-- ==== Sys2Proof/Laws/State.lean ====
section
/-! SUPPORT. The fields of State under each update: an update leaves every field it does not name as it was. -/

namespace Sys2Proof.Machine

variable (s : State)

/-! ## `advance` -/

@[simp] theorem State.advance_gpr : s.advance.gpr = s.gpr := rfl
@[simp] theorem State.advance_hi : s.advance.hi = s.hi := rfl
@[simp] theorem State.advance_lo : s.advance.lo = s.lo := rfl
@[simp] theorem State.advance_llbit : s.advance.llbit = s.llbit := rfl
@[simp] theorem State.advance_fgr : s.advance.fgr = s.fgr := rfl
@[simp] theorem State.advance_fcr31 : s.advance.fcr31 = s.fcr31 := rfl
@[simp] theorem State.advance_cp0 : s.advance.cp0 = s.cp0 := rfl
@[simp] theorem State.advance_tlb : s.advance.tlb = s.tlb := rfl
@[simp] theorem State.advance_icache : s.advance.icache = s.icache := rfl
@[simp] theorem State.advance_dcache : s.advance.dcache = s.dcache := rfl
@[simp] theorem State.advance_wbuf : s.advance.wbuf = s.wbuf := rfl
@[simp] theorem State.advance_mem : s.advance.mem = s.mem := rfl
@[simp] theorem State.advance_plat : s.advance.plat = s.plat := rfl
@[simp] theorem State.advance_env : s.advance.env = s.env := rfl
@[simp] theorem State.advance_straps : s.advance.straps = s.straps := rfl
@[simp] theorem State.advance_lateError : s.advance.lateError = s.lateError := rfl
@[simp] theorem State.advance_ahead : s.advance.ahead = s.ahead := rfl
@[simp] theorem State.advance_params : s.advance.params = s.params := rfl
@[simp] theorem State.advance_free : s.advance.free = s.free := rfl
@[simp] theorem State.advance_excTaken : s.advance.excTaken = s.excTaken := rfl
@[simp] theorem State.advance_stepPending : s.advance.stepPending = s.stepPending := rfl
@[simp] theorem State.advance_choices : s.advance.choices = s.choices := rfl

/-! ## `branchTo` -/

@[simp] theorem State.branchTo_gpr (a : DWord) : (s.branchTo a).gpr = s.gpr := rfl
@[simp] theorem State.branchTo_hi (a : DWord) : (s.branchTo a).hi = s.hi := rfl
@[simp] theorem State.branchTo_lo (a : DWord) : (s.branchTo a).lo = s.lo := rfl
@[simp] theorem State.branchTo_llbit (a : DWord) : (s.branchTo a).llbit = s.llbit := rfl
@[simp] theorem State.branchTo_fgr (a : DWord) : (s.branchTo a).fgr = s.fgr := rfl
@[simp] theorem State.branchTo_fcr31 (a : DWord) : (s.branchTo a).fcr31 = s.fcr31 := rfl
@[simp] theorem State.branchTo_cp0 (a : DWord) : (s.branchTo a).cp0 = s.cp0 := rfl
@[simp] theorem State.branchTo_tlb (a : DWord) : (s.branchTo a).tlb = s.tlb := rfl
@[simp] theorem State.branchTo_icache (a : DWord) : (s.branchTo a).icache = s.icache := rfl
@[simp] theorem State.branchTo_dcache (a : DWord) : (s.branchTo a).dcache = s.dcache := rfl
@[simp] theorem State.branchTo_wbuf (a : DWord) : (s.branchTo a).wbuf = s.wbuf := rfl
@[simp] theorem State.branchTo_mem (a : DWord) : (s.branchTo a).mem = s.mem := rfl
@[simp] theorem State.branchTo_plat (a : DWord) : (s.branchTo a).plat = s.plat := rfl
@[simp] theorem State.branchTo_env (a : DWord) : (s.branchTo a).env = s.env := rfl
@[simp] theorem State.branchTo_straps (a : DWord) : (s.branchTo a).straps = s.straps := rfl
@[simp] theorem State.branchTo_lateError (a : DWord) : (s.branchTo a).lateError = s.lateError := rfl
@[simp] theorem State.branchTo_ahead (a : DWord) : (s.branchTo a).ahead = s.ahead := rfl
@[simp] theorem State.branchTo_params (a : DWord) : (s.branchTo a).params = s.params := rfl
@[simp] theorem State.branchTo_free (a : DWord) : (s.branchTo a).free = s.free := rfl
@[simp] theorem State.branchTo_excTaken (a : DWord) : (s.branchTo a).excTaken = s.excTaken := rfl
@[simp] theorem State.branchTo_stepPending (a : DWord) : (s.branchTo a).stepPending = s.stepPending := rfl
@[simp] theorem State.branchTo_choices (a : DWord) : (s.branchTo a).choices = s.choices := rfl

/-! ## `skipSlot` -/

@[simp] theorem State.skipSlot_gpr : s.skipSlot.gpr = s.gpr := rfl
@[simp] theorem State.skipSlot_hi : s.skipSlot.hi = s.hi := rfl
@[simp] theorem State.skipSlot_lo : s.skipSlot.lo = s.lo := rfl
@[simp] theorem State.skipSlot_llbit : s.skipSlot.llbit = s.llbit := rfl
@[simp] theorem State.skipSlot_fgr : s.skipSlot.fgr = s.fgr := rfl
@[simp] theorem State.skipSlot_fcr31 : s.skipSlot.fcr31 = s.fcr31 := rfl
@[simp] theorem State.skipSlot_cp0 : s.skipSlot.cp0 = s.cp0 := rfl
@[simp] theorem State.skipSlot_tlb : s.skipSlot.tlb = s.tlb := rfl
@[simp] theorem State.skipSlot_icache : s.skipSlot.icache = s.icache := rfl
@[simp] theorem State.skipSlot_dcache : s.skipSlot.dcache = s.dcache := rfl
@[simp] theorem State.skipSlot_wbuf : s.skipSlot.wbuf = s.wbuf := rfl
@[simp] theorem State.skipSlot_mem : s.skipSlot.mem = s.mem := rfl
@[simp] theorem State.skipSlot_plat : s.skipSlot.plat = s.plat := rfl
@[simp] theorem State.skipSlot_env : s.skipSlot.env = s.env := rfl
@[simp] theorem State.skipSlot_straps : s.skipSlot.straps = s.straps := rfl
@[simp] theorem State.skipSlot_lateError : s.skipSlot.lateError = s.lateError := rfl
@[simp] theorem State.skipSlot_ahead : s.skipSlot.ahead = s.ahead := rfl
@[simp] theorem State.skipSlot_params : s.skipSlot.params = s.params := rfl
@[simp] theorem State.skipSlot_free : s.skipSlot.free = s.free := rfl
@[simp] theorem State.skipSlot_excTaken : s.skipSlot.excTaken = s.excTaken := rfl
@[simp] theorem State.skipSlot_stepPending : s.skipSlot.stepPending = s.stepPending := rfl
@[simp] theorem State.skipSlot_choices : s.skipSlot.choices = s.choices := rfl

/-! ## `stall` -/

@[simp] theorem State.stall_gpr : s.stall.gpr = s.gpr := rfl
@[simp] theorem State.stall_hi : s.stall.hi = s.hi := rfl
@[simp] theorem State.stall_lo : s.stall.lo = s.lo := rfl
@[simp] theorem State.stall_pc : s.stall.pc = s.pc := rfl
@[simp] theorem State.stall_delaySlot : s.stall.delaySlot = s.delaySlot := rfl
@[simp] theorem State.stall_llbit : s.stall.llbit = s.llbit := rfl
@[simp] theorem State.stall_fgr : s.stall.fgr = s.fgr := rfl
@[simp] theorem State.stall_fcr31 : s.stall.fcr31 = s.fcr31 := rfl
@[simp] theorem State.stall_cp0 : s.stall.cp0 = s.cp0 := rfl
@[simp] theorem State.stall_tlb : s.stall.tlb = s.tlb := rfl
@[simp] theorem State.stall_icache : s.stall.icache = s.icache := rfl
@[simp] theorem State.stall_dcache : s.stall.dcache = s.dcache := rfl
@[simp] theorem State.stall_wbuf : s.stall.wbuf = s.wbuf := rfl
@[simp] theorem State.stall_mem : s.stall.mem = s.mem := rfl
@[simp] theorem State.stall_env : s.stall.env = s.env := rfl
@[simp] theorem State.stall_straps : s.stall.straps = s.straps := rfl
@[simp] theorem State.stall_lateError : s.stall.lateError = s.lateError := rfl
@[simp] theorem State.stall_ahead : s.stall.ahead = s.ahead := rfl
@[simp] theorem State.stall_params : s.stall.params = s.params := rfl
@[simp] theorem State.stall_free : s.stall.free = s.free := rfl
@[simp] theorem State.stall_excTaken : s.stall.excTaken = s.excTaken := rfl
@[simp] theorem State.stall_stepPending : s.stall.stepPending = s.stepPending := rfl
@[simp] theorem State.stall_choices : s.stall.choices = s.choices := rfl

/-! ## `setHiLo` -/

@[simp] theorem State.setHiLo_gpr (h l : DWord) : (s.setHiLo h l).gpr = s.gpr := rfl
@[simp] theorem State.setHiLo_pc (h l : DWord) : (s.setHiLo h l).pc = s.pc := rfl
@[simp] theorem State.setHiLo_delaySlot (h l : DWord) : (s.setHiLo h l).delaySlot = s.delaySlot := rfl
@[simp] theorem State.setHiLo_llbit (h l : DWord) : (s.setHiLo h l).llbit = s.llbit := rfl
@[simp] theorem State.setHiLo_fgr (h l : DWord) : (s.setHiLo h l).fgr = s.fgr := rfl
@[simp] theorem State.setHiLo_fcr31 (h l : DWord) : (s.setHiLo h l).fcr31 = s.fcr31 := rfl
@[simp] theorem State.setHiLo_cp0 (h l : DWord) : (s.setHiLo h l).cp0 = s.cp0 := rfl
@[simp] theorem State.setHiLo_tlb (h l : DWord) : (s.setHiLo h l).tlb = s.tlb := rfl
@[simp] theorem State.setHiLo_icache (h l : DWord) : (s.setHiLo h l).icache = s.icache := rfl
@[simp] theorem State.setHiLo_dcache (h l : DWord) : (s.setHiLo h l).dcache = s.dcache := rfl
@[simp] theorem State.setHiLo_wbuf (h l : DWord) : (s.setHiLo h l).wbuf = s.wbuf := rfl
@[simp] theorem State.setHiLo_mem (h l : DWord) : (s.setHiLo h l).mem = s.mem := rfl
@[simp] theorem State.setHiLo_plat (h l : DWord) : (s.setHiLo h l).plat = s.plat := rfl
@[simp] theorem State.setHiLo_env (h l : DWord) : (s.setHiLo h l).env = s.env := rfl
@[simp] theorem State.setHiLo_straps (h l : DWord) : (s.setHiLo h l).straps = s.straps := rfl
@[simp] theorem State.setHiLo_lateError (h l : DWord) : (s.setHiLo h l).lateError = s.lateError := rfl
@[simp] theorem State.setHiLo_ahead (h l : DWord) : (s.setHiLo h l).ahead = s.ahead := rfl
@[simp] theorem State.setHiLo_params (h l : DWord) : (s.setHiLo h l).params = s.params := rfl
@[simp] theorem State.setHiLo_free (h l : DWord) : (s.setHiLo h l).free = s.free := rfl
@[simp] theorem State.setHiLo_excTaken (h l : DWord) : (s.setHiLo h l).excTaken = s.excTaken := rfl
@[simp] theorem State.setHiLo_stepPending (h l : DWord) : (s.setHiLo h l).stepPending = s.stepPending := rfl
@[simp] theorem State.setHiLo_choices (h l : DWord) : (s.setHiLo h l).choices = s.choices := rfl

********

§ **What you have to do**: Starting with the first line of the listing, output each line exactly until you have included the one containing "s.advance.excTaken = s.excTaken := rfl".

§ **Task result**:
-- ==== Sys2Proof/Laws/State.lean ====
section
/-! SUPPORT. The fields of State under each update: an update leaves every field it does not name as it was. -/

namespace Sys2Proof.Machine

variable (s : State)

/-! ## `advance` -/

@[simp] theorem State.advance_gpr : s.advance.gpr = s.gpr := rfl
@[simp] theorem State.advance_hi : s.advance.hi = s.hi := rfl
@[simp] theorem State.advance_lo : s.advance.lo = s.lo := rfl
@[simp] theorem State.advance_llbit : s.advance.llbit = s.llbit := rfl
@[simp] theorem State.advance_fgr : s.advance.fgr = s.fgr := rfl
@[simp] theorem State.advance_fcr31 : s.advance.fcr31 = s.fcr31 := rfl
@[simp] theorem State.advance_cp0 : s.advance.cp0 = s.cp0 := rfl
@[simp] theorem State.advance_tlb : s.advance.tlb = s.tlb := rfl
@[simp] theorem State.advance_icache : s.advance.icache = s.icache := rfl
@[simp] theorem State.advance_dcache : s.advance.dcache = s.dcache := rfl
@[simp] theorem State.advance_wbuf : s.advance.wbuf = s.wbuf := rfl
@[simp] theorem State.advance_mem : s.advance.mem = s.mem := rfl
@[simp] theorem State.advance_plat : s.advance.plat = s.plat := rfl
@[simp] theorem State.advance_env : s.advance.env = s.env := rfl
@[simp] theorem State.advance_straps : s.advance.straps = s.straps := rfl
@[simp] theorem State.advance_lateError : s.advance.lateError = s.lateError := rfl
@[simp] theorem State.advance_ahead : s.advance.ahead = s.ahead := rfl
@[simp] theorem State.advance_params : s.advance.params = s.params := rfl
@[simp] theorem State.advance_free : s.advance.free = s.free := rfl
@[simp] theorem State.advance_excTaken : s.advance.excTaken = s.excTaken := rfl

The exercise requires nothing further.